In West-Europa wurde damals nicht gesehen oder verdrängt, daß Mazedonien längst (mit Ruzin gesprochen) zu einem sozdavac na bezbednost geworden war, einem "Sicherheits-Schöpfer": Mazedonien gehörte zu den Erstunterzeichnern der "Partnerschaft für den Frieden", war Sitz der NATO-Extraction Forces und anderer Einheiten und wurde ab Juni 1999 logistischer Rückhalt der KFOR. Das ging lange so gut, daß Skopje die Ablösung der 1993 aufgestellten UN-Schutztruppe UNPREDEP verschmerzen konnte - bis es seit Januar 2001 ins Visier der UÇK geriet und dabei von der internationalen Gemeinschaft verbal unterstützt, aber real im Stich gelassen wurde.

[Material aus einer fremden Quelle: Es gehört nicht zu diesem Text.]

/-- What a returned litre does by state, on the state that has counted it (R22, R31, R42). -/
theorem returnedLitre_cases (s : State) :
    let w := binReturned s (countReturned s)
    (s.circ.state = .priming →
      let x : State := { w with circ.primeCount := s.circ.primeCount + 1 }
      (s.circ.primeCount + 1 < s.circ.limits.primeVolume → returnedLitre s = x) ∧
      (s.circ.limits.primeVolume ≤ s.circ.primeCount + 1 →
        returnedLitre s = enterCirc .circulating s.circ.mask x)) ∧
    (s.circ.state = .still ∨ s.circ.state = .stopped →
      let n := min (s.circ.staticCount + 1) 4000000000
      let x : State := { w with circ.staticCount := n }
      (n < s.circ.limits.flowCheck ∨ s.circ.staticFlag = true → returnedLitre s = x) ∧
      (s.circ.limits.flowCheck ≤ n → s.circ.staticFlag = false →
        returnedLitre s = { record .flowWhileStill n s.circ.state.code x with circ.staticFlag := true })) ∧
    (s.circ.state ≠ .priming → s.circ.state ≠ .still → s.circ.state ≠ .stopped → returnedLitre s = w) := by
  intro w
  obtain ⟨hstate, hmask, hlimits, hprime, hstatic, hflag, -⟩ := binReturned_fields s
  have hpriming := returnedEffects_of_priming (u := w)
  have hresting := returnedEffects_of_resting (u := w)
  have hother := returnedEffects_of_other (u := w)
  rw [hstate, hprime, hlimits, hmask, ← returnedLitre_eq] at hpriming
  rw [hstate, hstatic, hlimits, hflag, ← returnedLitre_eq] at hresting
  rw [hstate, ← returnedLitre_eq] at hother
  exact ⟨hpriming, hresting, hother⟩

/-- Settles O21. -/
theorem acceptedPulsesKeepEveryFraction : Obligations.AcceptedPulsesKeepEveryFraction := by
  refine ⟨fun input micros low s hrun hline hlow => ⟨fun hwide => ?_, fun hnarrow => ?_⟩,
    fun input micros s hrun hpump hwide hline => ?_, fun micros s hrun hwide hline => ?_,
    fun s => ⟨stroke_eq .a s, stroke_eq .b s, returnPulse_eq s⟩, fun s => ?_, fun s => ?_⟩
  · exact pulse_comesTo hrun (pulseActivity_wide hline hwide)
  · exact pulse_comesTo hrun (pulseActivity_narrow hline hlow hnarrow)
  · obtain ⟨hcirc, hlag⟩ := setPulseLine_blocks input (pulsedLine micros true) s
    refine ⟨_, pulse_comesTo hrun (pulseActivity_wide hline hwide), ?_⟩
    cases input with
    | a =>
      have h := stroke_fields .a (setPulseLine .a (pulsedLine micros true) s)
      simpa [acceptPulse, pumpConfig, hcirc, hlag] using h
    | b =>
      have h := stroke_fields .b (setPulseLine .b (pulsedLine micros true) s)
      simpa [acceptPulse, pumpConfig, hcirc, hlag] using h
    | r => exact absurd rfl hpump
  · obtain ⟨hcirc, -⟩ := setPulseLine_blocks .r (pulsedLine micros true) s
    refine ⟨_, pulse_comesTo hrun (pulseActivity_wide hline hwide), ?_⟩
    have h := returnPulse_fields (setPulseLine .r (pulsedLine micros true) s)
    simpa [acceptPulse, hcirc] using h
  · exact ⟨fun h => (pumpedLitre_eq s).trans (if_pos h),
      fun h => (pumpedLitre_eq s).trans (if_neg (by rw [h]; exact Bool.false_ne_true))⟩
  · obtain ⟨hpriming, hresting, hother⟩ := returnedLitre_cases s
    refine ⟨hpriming, fun h => ?_, hother⟩
    obtain ⟨hbelow, hdue⟩ := hresting h
    exact ⟨hbelow, fun hle hflag => ⟨_, rfl, hdue hle hflag⟩⟩

end Sys2Proof.Machine
end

Wie konnte das geschehen? Im "Militärisch-Technischen Abkommen" hatten NATO und Jugoslawische Armee (VJ) am 9. Juni 1999 vereinbart, rund um das Kosovo auf serbischem und montenegrinischem Territorium eine Ground Security Zone (GSZ) von fünf Kilometern Breite zu legen. Diese durfte von KFOR und VJ nicht betreten werden, wodurch ein Vakuum entstand, das der UÇK-Ableger UÇPMB (Presevo - Medveda - Bujanovac) 16 Monate lang mit Terror füllte. Die als "Ost-Kosovo" deklarierte Region sollte ans Kosovo angeschlossen werden, was aber mißlang: Ab dem Frühjahr gab die internationale Gemeinschaft einen GSZ-Sektor nach dem anderen an Serbien zurück, das dort mit ausgewogener Militärpräsenz und einem mehrstufigen Friedensplan alsbald für Ruhe sorgte. Das war gut für Serbien, aber fatal für Mazedonien, in das die albanischen Terroristen weiterzogen - wie es die UÇK schon im Juni 1998 angekündigt hatte: Der Kampf um die nationale "Befreiung" wird weitergehen, bis das ethnisch reine "Groß-Albanien" erreicht ist.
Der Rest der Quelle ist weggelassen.